IRC 4941 and 4945: Self-Dealing: The IRS found that the proposed annuity acceleration and CLAT termination would not trigger any income tax because the DAF is owned and controlled by a public-charity sponsoring organization. IRC 4941 imposes a tax on acts of self-dealing between a private foundation and a disqualified person, which includes beneficial interest holders in the case of a trust. The Regulations expressly exclude public charities (other than those solely for testing for public safety) from the definition of disqualified person for the purposes of self-dealing. [Regulation 53.4946-1(a)(8).] Accordingly, the involvement of the DAF’s sponsor brings the proposed CLAT accelerated payment within that exclusion. In short, the accelerated distribution to the DAF would not constitute self-dealing.
IRC 4945-Taxable Expenditure: This Tax Code section imposes a tax on taxable expenditures, meaning a private foundation’s use of funds for a noncharitable purpose. Because the DAF is controlled by the sponsoring organization, and the proposed accelerated annuity payment to the DAF furthered a charitable purpose, the IRS found that the distribution did not qualify as a taxable expenditure.
IRC 507(c)- Termination of Private Foundation: This Tax Code section imposes a tax on the termination of an organization’s private foundation status. However, the Regulations prevent the imposition of tax on trust distributions mandated by the trust instrument and not subject to the trustee’s discretion before the expiration of all charitable beneficial interests. [Regulation 53.4947-1(e)(1).] While the CLAT required annuity payments over a longer period of time, it required payment to the DAF, and it the trust did not give the trustee any discretion over the amount. Consequently, the IRS found that the proposed acceleration of the annuity to the DAF did not apply to IRC 507. In short, “a trust payment is no less mandatory, nor is it deemed discretionary with the trustee, merely because all parties agree to make the charitable payment earlier than required by the trust document.”

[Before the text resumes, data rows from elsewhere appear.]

-- ==== Sys2Proof/Certificates/Slice0/Obligations.lean ====
section
/-!
DEFINITION. Certificates/Slice0/Obligations.lean: what the rules say that the machine does, as statements for proof. A docstring
names the rules, or the log entry where a clause is the model's choice.
-/

section

open Sys2Proof Sys2Proof.Machine

/-! ## Integer instructions -/

/-- R171, R172, R173: the R-format integer instructions write x(d) as their table says, with the fixed results of the division corner
cases, and change nothing else but the PC; a write to x0 is discarded. -/
def Obligations.IntegerRegisterForms : Prop :=
  ∀ (s : State) (d a b : Reg), Ready s →
    let x := xr s a
    let y := xr s b
    let sh := y.toNat % 64
    Computes (.add d a b) s d (x + y) ∧
    Computes (.sub d a b) s d (x - y) ∧
    Computes (.and d a b) s d (x &&& y) ∧
    Computes (.or d a b) s d (x ||| y) ∧
    Computes (.xor d a b) s d (x ^^^ y) ∧
    Computes (.sll d a b) s d (BitVec.ofNat 64 (x.toNat * 2 ^ sh)) ∧
    Computes (.srl d a b) s d (BitVec.ofNat 64 (x.toNat / 2 ^ sh)) ∧
    Computes (.sra d a b) s d (BitVec.ofInt 64 (x.toInt / 2 ^ sh)) ∧
    Computes (.slt d a b) s d (if x.toInt < y.toInt then 1 else 0) ∧
    Computes (.sltu d a b) s d (if x.toNat < y.toNat then 1 else 0) ∧
    Computes (.min d a b) s d (if x.toInt ≤ y.toInt then x else y) ∧
    Computes (.max d a b) s d (if x.toInt ≤ y.toInt then y else x) ∧
    Computes (.minu d a b) s d (if x.toNat ≤ y.toNat then x else y) ∧
    Computes (.maxu d a b) s d (if x.toNat ≤ y.toNat then y else x) ∧
    Computes (.mul d a b) s d (BitVec.ofNat 64 (x.toNat * y.toNat)) ∧
    Computes (.mulh d a b) s d (BitVec.ofInt 64 (x.toInt * y.toInt / 2 ^ 64)) ∧
    Computes (.mulhu d a b) s d (BitVec.ofNat 64 (x.toNat * y.toNat / 2 ^ 64)) ∧
    Computes (.div d a b) s d (if y = 0 then BitVec.allOnes 64 else BitVec.ofInt 64 (x.toInt.tdiv y.toInt)) ∧
    Computes (.divu d a b) s d (if y = 0 then BitVec.allOnes 64 else BitVec.ofNat 64 (x.toNat / y.toNat)) ∧
    Computes (.rem d a b) s d (if y = 0 then x else BitVec.ofInt 64 (x.toInt.tmod y.toInt)) ∧
    Computes (.remu d a b) s d (if y = 0 then x else BitVec.ofNat 64 (x.toNat % y.toNat))

/-- R174: BIT.CLZ, BIT.CTZ, BIT.POPC and BIT.BREV. R175, R176: the I-format and U-format instructions of class 0. -/
def Obligations.BitAndImmediateForms : Prop :=
  (∀ (s : State) (d a : Reg), Ready s →
     (∃ n, n ≤ 64 ∧ Computes (.bitClz d a) s d (BitVec.ofNat 64 n) ∧ (∀ j, j < n → (xr s a).getLsbD (63 - j) = false) ∧
       (n < 64 → (xr s a).getLsbD (63 - n) = true)) ∧
     (∃ n, n ≤ 64 ∧ Computes (.bitCtz d a) s d (BitVec.ofNat 64 n) ∧ (∀ j, j < n → (xr s a).getLsbD j = false) ∧
       (n < 64 → (xr s a).getLsbD n = true)) ∧
     Computes (.bitPopc d a) s d (BitVec.ofNat 64 ((List.range 64).map fun j => ((xr s a).getLsbD j).toNat).sum) ∧
     (∃ v, Computes (.bitBrev d a) s d v ∧ ∀ j, j < 64 → v.getLsbD (63 - j) = (xr s a).getLsbD j)) ∧
  (∀ (s : State) (d a : Reg) (i : BitVec 13) (n : BitVec 6) (u : BitVec 18), Ready s →
     let x := xr s a
     Computes (.addi d a i) s d (x + BitVec.ofInt 64 i.toInt) ∧
     Computes (.andi d a i) s d (x &&& BitVec.ofNat 64 i.toNat) ∧
     Computes (.ori d a i) s d (x ||| BitVec.ofNat 64 i.toNat) ∧
     Computes (.xori d a i) s d (x ^^^ BitVec.ofNat 64 i.toNat) ∧
     Computes (.slli d a n) s d (BitVec.ofNat 64 (x.toNat * 2 ^ n.toNat)) ∧
     Computes (.srli d a n) s d (BitVec.ofNat 64 (x.toNat / 2 ^ n.toNat)) ∧
     Computes (.srai d a n) s d (BitVec.ofInt 64 (x.toInt / 2 ^ n.toNat)) ∧
     Computes (.slti d a i) s d (if x.toInt < i.toInt then 1 else 0) ∧
     Computes (.sltiu d a i) s d (if x.toNat < (BitVec.ofInt 64 i.toInt).toNat then 1 else 0) ∧
     Computes (.lui d u) s d (BitVec.ofInt 64 (BitVec.ofNat 32 (u.toNat * 2 ^ 14)).toInt) ∧
     Computes (.auipc d u) s d (s.core.regs.pc + BitVec.ofInt 64 (BitVec.ofNat 32 (u.toNat * 2 ^ 14)).toInt) ∧
     Computes (.shor d u) s d (BitVec.ofNat 64 ((xr s d).toNat * 2 ^ 18 + u.toNat)))

/-! ## Scalar FP32 -/

/-- R177, R178, R181: FADD, FSUB, FMUL, FDIV, FMA and FSQRT round their exact value once; under SR they take one draw. -/
def Obligations.FloatArithmetic : Prop :=
  ∀ (s : State) (d a b : Reg), Ready s →
    let rm := mRm s.core.regs.mode
    let p := single s a
    let q := single s b
    let r := single s d
    let m := exMul (fp32.decode p) (fp32.decode q)
    let two := fun (v : Ex × Flags) => rounded fp32 s.core.regs.mode (scalarBits s) v (fp32.snan p || fp32.snan q)
    ComputesF (.fadd d a b) s d (two (exAdd rm (fp32.decode p) (fp32.decode q))) (scalarSeed s) ∧
    ComputesF (.fsub d a b) s d (two (exAdd rm (fp32.decode p) (fp32.decode q).negate)) (scalarSeed s) ∧
    ComputesF (.fmul d a b) s d (two m) (scalarSeed s) ∧
    ComputesF (.fdiv d a b) s d (two (exDiv (fp32.decode p) (fp32.decode q))) (scalarSeed s) ∧
    ComputesF (.fma d a b) s d (rounded fp32 s.core.regs.mode (scalarBits s)
      ((exAdd rm m.1 (fp32.decode r)).1, m.2 ||| (exAdd rm m.1 (fp32.decode r)).2) (fp32.snan p || fp32.snan q || fp32.snan r)) (scalarSeed s) ∧
    ComputesF (.fsqrt d a) s d (rounded fp32 s.core.regs.mode (scalarBits s) (exSqrt (fp32.decode p)) (fp32.snan p)) (scalarSeed s)

/-- R179: FMIN and FMAX take the smaller or larger operand without rounding, and FCMP writes 1 when its relation holds; LT and LE set NV
for any NaN, the others for a signalling one. None takes a draw. R180, R181: the conversions of FCVT; those that round take a draw under
SR, those that are exact take none. -/
def Obligations.FloatCompareAndConvert : Prop :=
  (∀ (s : State) (d a b : Reg), Ready s →
     let x := fp32.decode (single s a)
     let y := fp32.decode (single s b)
     let sn := fp32.snan (single s a) || fp32.snan (single s b)
     let anyNan := sn || (x.isNan || y.isNan)
     ComputesF (.fmin d a b) s d ((roundTo fp32 1 false 0 (exMin x y)).1, flagIf sn flagNV) s.core.regs.srseed ∧
     ComputesF (.fmax d a b) s d ((roundTo fp32 1 false 0 (exMax x y)).1, flagIf sn flagNV) s.core.regs.srseed ∧
     ComputesF (.fcmpEq d a b) s d (if x.eq y then 1 else 0, flagIf sn flagNV) s.core.regs.srseed ∧
     ComputesF (.fcmpLt d a b) s d (if x.lt y then 1 else 0, flagIf anyNan flagNV) s.core.regs.srseed ∧
     ComputesF (.fcmpLe d a b) s d (if x.lt y || x.eq y then 1 else 0, flagIf anyNan flagNV) s.core.regs.srseed) ∧
  (∀ (s : State) (d a : Reg), Ready s →
     let m := s.core.regs.mode
     let p := single s a
     let h := (xr s a).toNat % 2 ^ 16
     let rnd := scalarBits s
     let down := fun (f : Fmt) => rounded f m rnd (fp32.decode p, 0) (fp32.snan p)
     let up := fun (f : Fmt) => ((roundTo fp32 1 false 0 (f.decode h)).1, flagIf (f.snan h) flagNV)
     ComputesF (.fcvtI64f d a) s d (rounded fp32 m rnd (Ex.ofInt (xr s a).toInt, 0) false) (scalarSeed s) ∧
     ComputesF (.fcvtFi64 d a) s d (intFromFloatIn (-(2 ^ 63)) (2 ^ 63 - 1) 64 (mRm m) rnd (fp32.decode p)) (scalarSeed s) ∧
     ComputesF (.fcvtFf16 d a) s d (down fp16) (scalarSeed s) ∧
     ComputesF (.fcvtFb16 d a) s d (down bf16) (scalarSeed s) ∧
     ComputesF (.fcvtF16f d a) s d (up fp16) s.core.regs.srseed ∧
     ComputesF (.fcvtB16f d a) s d (up bf16) s.core.regs.srseed ∧
     ComputesF (.fcvtS20f d a) s d ((roundTo fp32 1 false 0 (scaleValue ((xr s a).extractLsb' 0 20))).1, 0) s.core.regs.srseed ∧
     ComputesF (.fcvtFs20 d a) s d (scaleFromEx (mRm m) (mSat m) rnd (fp32.decode p)) (scalarSeed s))

/-- R228: rounding a magnitude n / d to an integer: exact values stand; RTZ takes the floor; RDN and RUP go away from zero on their own
side; RNE and RNA take a nearest integer, a tie going to the even one or away from zero; SR adds its 16 random bits below the unit. -/
def Obligations.RoundingModes : Prop :=
  ∀ (n d rnd : Nat) (neg : Bool), 0 < d → rnd < 65536 →
    let fl := n / d
    roundInt 1 rnd neg n d false = fl ∧
    roundInt 2 rnd neg n d false = (if neg && decide (n % d ≠ 0) then fl + 1 else fl) ∧
    roundInt 3 rnd neg n d false = (if !neg && decide (n % d ≠ 0) then fl + 1 else fl) ∧
    (∀ rm, rm < 6 → n % d = 0 → roundInt rm rnd neg n d false = fl) ∧
    (∀ rm, rm = 0 ∨ rm = 4 → ∀ k : Nat,
      ((roundInt rm rnd neg n d false * d : Nat) - (n : Int)).natAbs ≤ ((k * d : Nat) - (n : Int)).natAbs) ∧
    (2 * (n % d) = d → roundInt 0 rnd neg n d false % 2 = 0 ∧ roundInt 4 rnd neg n d false = fl + 1) ∧
    roundInt 5 rnd neg n d false = (n * 65536 / d + rnd) / 65536

/-! ## Branches, jumps and loops -/

/-- R182, R184, R190: the branches are taken on their conditions, BMZ and BMNZ on the whole mask-stack top, all ones when the stack is
empty, and BST when bit 8n + s of STGV is 0; the target is PC + 4 × the offset, and one that is not taken continues at PC + 4. Nothing
else changes. -/
def Obligations.Branches : Prop :=
  ∀ (s : State) (a b : Reg) (o : BitVec 13) (st n : BitVec 3), Ready s →
    let x := xr s a
    let y := xr s b
    let off := wordsOn s o.toInt
    let on := wordsOn s 1
    let top := s.core.vec.masks.headD (BitVec.allOnes 64)
    GoesTo (.beq a b o) s (if x = y then off else on) ∧
    GoesTo (.bne a b o) s (if x = y then on else off) ∧
    GoesTo (.blt a b o) s (if x.toInt < y.toInt then off else on) ∧
    GoesTo (.bge a b o) s (if x.toInt < y.toInt then on else off) ∧
    GoesTo (.bltu a b o) s (if x.toNat < y.toNat then off else on) ∧
    GoesTo (.bgeu a b o) s (if x.toNat < y.toNat then on else off) ∧
    GoesTo (.bmz o) s (if top = 0 then off else on) ∧
    GoesTo (.bmnz o) s (if top = 0 then on else off) ∧
    (n.toNat ≤ 5 → GoesTo (.bst st n o) s (if (stgv s).getLsbD (8 * n.toNat + st.toNat) then on else off))

/-- R183, R132: JAL and JALR write PC + 4 and jump; the target of JALR is read before x(d) is written, and one that is not a multiple of
4 raises cause 0 with the target as TVAL. -/
def Obligations.Jumps : Prop :=
  ∀ (s : State) (d a : Reg) (u : BitVec 18) (i : BitVec 13), Quiet s →
    let t := xr s a + BitVec.ofInt 64 i.toInt
    Links (.jal d u) s d (wordsOn s u.toInt) ∧
    (t.toNat % 4 = 0 → Links (.jalr d a i) s d t) ∧
    (t.toNat % 4 ≠ 0 → TrapsWith (.jalr d a i) s 0 t)

/-- R186, R189: LOOP, LOOPT and LOOPS set a level for N passes, N being bits 47:0 of x(a) or the trip count of an entry, with LC = N + S
− 1 and STG = 1; with N = 0 the body is skipped and the level unchanged. -/
def Obligations.LoopSettings : Prop :=
  ∀ (s : State) (n m : BitVec 3) (a : Reg) (l : BitVec 12) (st : BitVec 3) (k : BitVec 10), Ready s → n.toNat ≤ 5 →
    let c := (xr s a).toNat % 2 ^ 48
    (l ≠ 0 → if c = 0 then GoesTo (.loop n a l) s (wordsOn s (1 + l.toNat)) else SetsLoop (.loop n a l) s n.toNat (newLoop s c 1 none l.toNat)) ∧
    (l ≠ 0 → m.toNat ≤ 5 →
      if tripOf s m.toNat = 0 then GoesTo (.loopt n m l) s (wordsOn s (1 + l.toNat))
      else SetsLoop (.loopt n m l) s n.toNat (newLoop s (tripOf s m.toNat) 1 (some m) l.toNat)) ∧
    (k ≠ 0 → if c = 0 then GoesTo (.loops n a st k) s (wordsOn s (1 + k.toNat))
      else SetsLoop (.loops n a st k) s n.toNat (newLoop s c (st.toNat + 1) none k.toNat))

Lingering Question: One question that the IRS did not formally address in its PLR is the effect of the accelerated annuity payment on the trust’s charitable deduction for income and transfer tax purposes. A CLAT can generate a charitable deduction only if it provides for a “guaranteed annuity interest, which means a determinable amount payment at least annually for a specific term, with an ascertainable, aggregate value at the time of the trust’s funding. [Regulation 25,2522(c)-3(c)(2)(vi)(a).] Had the proposal included a payment to the DAF at a discounted present value, it would not have constituted a guaranteed annuity interest due to the question regarding the annuity’s interest value at the CLAT’s funding; rather the value would vary depending on the timing of any prepayment made in the trustee’s discretion. In this PLR, the proposal was to cash out the DAF by stating that the accelerated annuity payment would be made on an undiscounted basis.
Conclusion: With charities desperate for financial support in light of the federal government’s cutback in grants and other financial support, the ability to terminate a CLAT early under state law without incurring adverse federal taxes is an important planning opportunity to consider for those philanthropically inclined.